Cyprus on track to join 'euro-zone' as scheduled

Cyprus' euro-zone convergence targets are on track as the government seeks to reduce public debt and improve growth to ensure the island is ready to adopt the euro in 2008, the finance minister said Friday. "This year is crucial, as Cyprus will be assessed on its readiness to join the euro-zone," Michalis Sarris told a press conference to review the state of the economy.

Cyprus has set a goal of joining the euro-zone by January 1, 2008, and implemented an austerity drive to fulfill what the government deems a national priority.

Figures released by the minister show the convergence program is progressing in the right direction.

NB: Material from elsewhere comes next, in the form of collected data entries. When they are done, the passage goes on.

-- ==== Sys2Proof/Syntax.lean ====
section
/-! DEFINITION. The commands of the block: one constructor of `Instr` for every row of
spec/opcode_table.json, with the row's operands, and the data the operands are made of. -/

namespace Sys2Proof

/-- The path by which a CSR access or a command reaches the package (R417, R431). -/
inductive Path where
  /-- The companion processor over Halter (host agent). -/
  | halter
  /-- The board's management controller over the I3C or SMBus sideband. -/
  | sideband
  /-- Package sequencer core n. -/
  | psc (n : Fin 8)
  /-- Drover core of package cluster c. -/
  | drover (c : Fin 36)
  deriving DecidableEq, Repr

/-- What ECC reported on the data one command read: corrected errors and the byte addresses of
uncorrectable ones (R94, R128, R194, R220). Errors come from outside the model's rules. For the SX an address of 2^64 + a
is the window buffer's copy of the datum at a. -/
structure Ecc where
  corrected : Nat
  bad : List Nat
  deriving DecidableEq, Repr

/-- What ECC reported on one core load: nothing, a corrected error, an uncorrectable error in a line, or
one in a directory entry (R163, R253). -/
structure LoadEv where
  corrected : Bool
  ue : Bool
  dirUe : Bool
  deriving DecidableEq, Repr

/-- What ECC reports on the descriptor an engine reads at acceptance: whether it is uncorrectable, and how many errors were corrected (R94, R143). -/
structure DescEcc where
  ue : Bool
  ce : Nat
  deriving DecidableEq, Repr

/-- What ECC reports on the descriptor and the tap table a stencil engine reads at acceptance (R126, R128). -/
structure TapEcc where
  ue : Bool
  tapUe : Bool
  ce : Nat
  deriving DecidableEq, Repr

/-- Fields of a Caravan message header (R263). -/
structure MsgHdr where
  opc : BitVec 4
  vc : BitVec 2
  hop : BitVec 2
  len : BitVec 3
  lat : Bool
  epoch : BitVec 2
  tag : BitVec 16
  src : BitVec 16
  dst : BitVec 16
  txid : BitVec 15
  line : BitVec 41
  pmask : BitVec 8
  deriving DecidableEq, Repr

/-- A Caravan or Route message: header slot and data slots (R263). -/
structure Msg where
  hdr : MsgHdr
  slots : List Slot
  deriving DecidableEq, Repr

/-- A Halter message: the header fields of R289 and whole lines of data, or one slot for a CSR message. -/
structure HalMsg where
  opc : BitVec 6
  vc : BitVec 2
  len : BitVec 3
  lat : Bool
  txid : BitVec 16
  line : BitVec 41
  pmask : BitVec 8
  lines : List Line
  deriving DecidableEq, Repr

/-- One 512-byte flit as received: the fields of slot 0 and slots 1 to 31 (R260). -/
structure Flit where
  seq : BitVec 12
  ack : BitVec 12
  crQ : BitVec 4
  crSlots : BitVec 12
  nak : Bool
  idle : Bool
  rsv : BitVec 22
  crc : BitVec 64
  slots : List Slot
  deriving DecidableEq, Repr

/-- One Route frame: destination and source MAC, the VID of its 802.1Q tag and the tag's PCP, transport header fields, message slots, CRC-32C and Ethernet FCS (R285, R286). -/
structure RouteFrame where
  dmac : BitVec 48
  smac : BitVec 48
  vid : Option (BitVec 12)
  pcp : BitVec 3
  etherType : BitVec 16
  ver : BitVec 4
  typ : BitVec 4
  flags : BitVec 8
  tag : BitVec 16
  src : BitVec 16
  dst : BitVec 16
  seq : BitVec 32
  ackSeq : BitVec 32
  sack : BitVec 32
  epoch : BitVec 2
  nslots : BitVec 16
  crc : BitVec 32
  slots : List Slot
  fcs : BitVec 32
  deriving DecidableEq, Repr

/-- The collective slot (R312) with its message's place in the stream and its data slots. -/
structure ColMsg where
  group : Fin 256
  seq : BitVec 16
  flags : BitVec 4
  src : BitVec 16
  rank : BitVec 16
  step : BitVec 16
  chunk : BitVec 41
  crc : BitVec 64
  pmask : BitVec 8
  slots : List Slot
  deriving DecidableEq, Repr

/-- The call signature a JOIN carries (R303), with the algorithm choice of rank 0 (R310). -/
structure CallSig where
  op : Nat
  dtype : Nat
  redop : Nat
  root : Nat
  count : Nat
  rowBytes : Nat
  contribs : Nat
  sig : Nat
  deriving DecidableEq, Repr

/-- A checkpoint vote (R361, R376): STEP by minimum and maximum, the four flags, and the candidate cuts of a restore. The fields are combined up the control tree. -/
structure VoteMsg where
  stepMin : Nat
  stepMax : Nat
  err : Bool
  bad : Bool
  idle : Bool
  quar : Bool
  cuts : Option (List Nat)
  deriving DecidableEq, Repr

/-- One 100 us sample of a junction sensor (R405): die, sensor of the die, temperature in degrees C. -/
structure SensorReading where
  die : Fin 7
  sensor : Fin 24
  tempC : Int
  deriving DecidableEq, Repr

/-- One 10 us power and current sample (R400): input power, voltage and current, and the current of each core rail in A. -/
structure PowerSample where
  watts : Nat
  vinMv : Nat
  iinDa : Nat
  rails : List Nat
  deriving DecidableEq, Repr

/-- The contents of a rating record (R471): serial, SEQ, grade code, REFURB, healthy tiles of the four compute dies, test voltages of
the 16 points on each of the 5 dies with an arithmetic island, BASE_MV, the core-rail current limits in A, and the tile map and shares of R88: the
physical tile of its die that is the home of each of the 288 logical tiles, and how each logical tile's work is divided (which only times it, R89). -/
structure Rating where
  serial : DWord
  seq : Nat
  grade : Nat
  refurb : Bool
  tiles : List Nat
  testMv : List Nat
  baseMv : Nat
  limits : List Nat
  homes : List Nat
  shares : List Nat
  deriving DecidableEq, Repr

/-- What boot reads at a cold start (R445, R447, R448): SVN, whether the signature verifies, FLAGS.ADVANCE, KEY_SLOT and the SHA-512 of PUBKEY of the
image in each bank, and whether the signatures of the active and of the pending rating record verify. -/
structure BootInputs where
  svnA : BitVec 6
  okA : Bool
  advA : Bool
  slotA : Fin 4
  keyA : BitVec 512
  svnB : BitVec 6
  okB : Bool
  advB : Bool
  slotB : Fin 4
  keyB : BitVec 512
  activeOk : Bool
  pendingOk : Bool
  deriving DecidableEq, Repr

A key area is the fiscal deficit, which, estimated this year at under 2 percent of GDP, falls below the Maastricht criteria of three percent. It was as high as 6.3 percent in 2003.

The public debt will hopefully be reigned in to around 67 percent of GDP this year but needs to be at 60 percent in 2007.

Sarris promised to keep the deficit down without having to raise taxes or cut social benefits. GDP is expected to grow by 4.2 percent from 4 percent last year.

Moreover, Cyprus enjoys almost full unemployment, low inflation and interest rates and an "impressive" reduction of the fiscal deficit, said Sarris.

"We are determined to keep focused on these interrelated indicators."

Cyprus had hoped to join the euro-zone by 2007, but a huge deficit proved an obstacle.

Cyprus joined the ERM2 exchange rate mechanism, a two-year ante-room to euro adoption, in April 2005, almost a year after it became an EU member.

The island's largest party, Akel, says it wants to delay adoption of the euro by one year to ease the burden of transition on lower income earners.

Akel is worried that the austerity drive will hurt the poorer sectors of society in the rush to balance the books.

The main coalition partner in the government of Tassos Papadopoulos is seen as the party most skeptical of the euro on the island, although it backed EU accession.

There is a growing skepticism among Cypriots about the economic benefits of EU membership, as living costs are perceived as unnecessarily high.

Sarris disagreed that living costs had spiked, saying salaries had increased at double the rate.

"Compared to Europe, Cypriots enjoy a satisfactory standard of living and can buy more for their money with spending power reaching 84 percent of the EU average."

He said he was also confident Akel could be persuaded to back the euro campaign when convinced that the impact of the euro's introduction will be minimal.